Solar fuel researchers test the solar thermochemical reactor designed for Synhelion’s jet fuel production

Solar fuels are made using thermochemistry driven by direct heat from the sun

In this process, solar thermal energy provides the heat for thermochemical reactions to produce new compounds such as green hydrogen or sustainable aviation fuel. Highly concentrated solar heat is reflected off thousands of mirrors in a solar field surrounding a tower receiver to heat a solar reactor.

These reactions are used to extract hydrogen from molecules of water (or other hydrogen-containing compounds) and to make chemical compounds like ammonia or hydrocarbon fuels like aviation fuel. National research laboratories around the world are advancing solar fuels using solar thermochemistry.
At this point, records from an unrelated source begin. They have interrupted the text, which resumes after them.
-- ==== Sys2Proof/Machine/Update.lean ====
section
/-! DEFINITION. Commands of image relay and in-service update (R497-R509). -/

namespace Sys2Proof.Machine

/-- A relay frame the update unit takes; `k` acts on its payload. It leaves the inbox. -/
def State.relayTake (s : State) (f : Frame) (kind len : Nat) (k : List Nat → State → State) : State :=
  if !s.pageOn 0x59 then s
  else
    let s1 := s.takeInbox 7 f
    let bs := bnat f.payload
    if f.tc = 5 && bs.length = len && nth bs 0 = kind then k bs s1 else s1

/-- RELAY_BLOCK_RX: a BLOCK frame from a neighbour (R500); while a block is being written it waits in the inbox. -/
def execRelayBlockRx (f : Frame) (s : State) : Host.Outcome State Fault Refusal :=
  .next (
    let writing := match s.upd.rx with
      | some r => r.block.isSome
      | none => false
    if writing then s
    else (s.relayTake f 0xB1 4096 (fun bs s => if s.flag UPDATE.CFG_ACCEPT then s.relayBlock bs (nodeOf f.src) else s)).modeDone)

/-- RELAY_BLOCK_WRITTEN: the block has been written; `ok` says whether its read-back agrees (R500-R502). -/
def execRelayBlockWritten (ok : Bool) (s : State) : Host.Outcome State Fault Refusal := .next (s.relayWritten ok).modeDone

/-- RELAY_ACK_RX: an ACK (R501, R502). -/
def execRelayAckRx (f : Frame) (s : State) : Host.Outcome State Fault Refusal :=
  .next (s.relayTake f 0xB2 32 (fun bs s =>
    match s.upd.tx with
    | some t => if t.id = blkId bs && t.dest = nodeOf f.src then s.relayAck (blkIndex bs) (ackIndex (nth bs 1)) else s
    | none => s)).modeDone

/-- RELAY_REPORT_RX: a REPORT (R503). -/
def execRelayReportRx (f : Frame) (s : State) : Host.Outcome State Fault Refusal :=
  .next (s.relayTake f 0xB3 32 (fun bs s => s.takeReport bs)).modeDone

/-- RELAY_RESEND_TIMEOUT: block `i` is unacknowledged for RELAY_TMO (R501). -/
def execRelayResendTimeout (i : Nat) (s : State) : Host.Outcome State Fault Refusal :=
  .next (if i < 256 then (s.whenDue (tResend i) (fun s => (s.relayResend i).modeDone)) else s)

/-- RELAY_SENDER_SILENT: no block for 10 s (R501). -/
def execRelaySenderSilent (s : State) : Host.Outcome State Fault Refusal :=
  .next (s.whenDue tSilent (fun s => if s.upd.rx.isSome then (s.relayStop 5).modeDone else s))

/-- A write of UPDATE.CTRL. -/
def State.updWrite (s : State) (p : Port) (v : Nat) (equal : Bool) : State :=
  (s.access p 0x59 0x48 v (fun s => s.writeUpdCtrl v equal)).modeDone

/-- VERIFY: CTRL.VERIFY (R503). -/
def execVerify (p : Port) (s : State) : Host.Outcome State Fault Refusal := .next (s.updWrite p 1 false)

/-- LOCAL_VERIFY_DONE: every block of slot B has been checked (R503). -/
def execLocalVerifyDone (s : State) : Host.Outcome State Fault Refusal :=
  .next (if s.upd.verifying then s.verifyEnd.modeDone else s)

/-- RELAY_GO: CTRL.RELAY_GO (R503). -/
def execRelayGo (p : Port) (s : State) : Host.Outcome State Fault Refusal := .next (s.updWrite p 2 false)

/-- UPDATE_ABORT: CTRL.ABORT (R504-R506). -/
def execUpdateAbort (p : Port) (s : State) : Host.Outcome State Fault Refusal := .next (s.updWrite p 4 false)

/-- RESTART: CTRL.RESTART (R505). -/
def execRestart (p : Port) (s : State) : Host.Outcome State Fault Refusal := .next (s.updWrite p 16 false)

/-- SWAP_GO: CTRL.SWAP_GO (R506). -/
def execSwapGo (p : Port) (s : State) : Host.Outcome State Fault Refusal := .next (s.updWrite p 8 false)

/-- SWAP_STAGE_DONE: the banks have been written (R506). -/
def execSwapStageDone (s : State) : Host.Outcome State Fault Refusal :=
  .next (if s.upd.staging then s.swapStaged.modeDone else s)

/-- TWIN_HANDOVER: CTRL.TWIN_HANDOVER; `equal` says whether every context of the engines whose program generation is equal
on both twins is in step (R507). -/
def execTwinHandover (p : Port) (equal : Bool) (s : State) : Host.Outcome State Fault Refusal := .next (s.updWrite p 32 equal)

/-- REP_POP (R508). -/
def execRepPop (p : Port) (s : State) : Host.Outcome State Fault Refusal :=
  .next (s.access p 0x59 0x78 1 State.repPop)

end Sys2Proof.Machine
end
Many designs are being tested for the solar reactors, heat transfer fluids, and thermal storage capable of very high temperatures ranging from 700ºC to 1500ºC. Research results are shared at annual SolarPACES Conferences and published in peer-reviewed journals such as Energy, Solar Energy, The Journal of Energy Storage, Solar Energies, etc.

SolarPACES Task II Solar Chemistry Research is tasked by the International Energy Agency with furthering solar fuel research, which is carried out by affiliated member nations. The resulting solar fuels would be a sustainable and renewable alternative to traditional fossil fuel-based thermochemical processes that produce many fuels, chemicals, and materials, and has been recognized by at COP26.

Thermochemical solar fuels have the advantage over biofuels that the land use for the solar field of heliostats is much lower, and the advantage over solar e-fuels (using PV) of being more thermally efficient, as the heat is produced directly from solar thermal energy.

The chemistry reactions are heated using very highly concentrated solar flux. To generate the heat, a solar field of mirrors called heliostats focuses thousands of reflections of the sun (many “suns”) up to a solar receiver that heats up to as high as 1500°C, using the heat in an adjacent solar reactor to heat the chemical reaction.

Solar thermochemical production of hydrogen, ammonia, and jet fuel are among the most promising lines of research, with the first commercial applications in aviation fuels that meet Aviation Standards for jet fuel. Hydrocarbon fuels like gasoline, diesel, and jet fuel consist of hydrogen (H) and carbon (C) elements in various molecular configurations.

The raw materials to produce any hydrocarbon fuel can be found in any materials that contain the chemical elements; hydrogen and carbon, such as water and carbon dioxide. Both hydrogen and carbon are found in numerous compounds, so they can be extracted from any materials that contain these elements.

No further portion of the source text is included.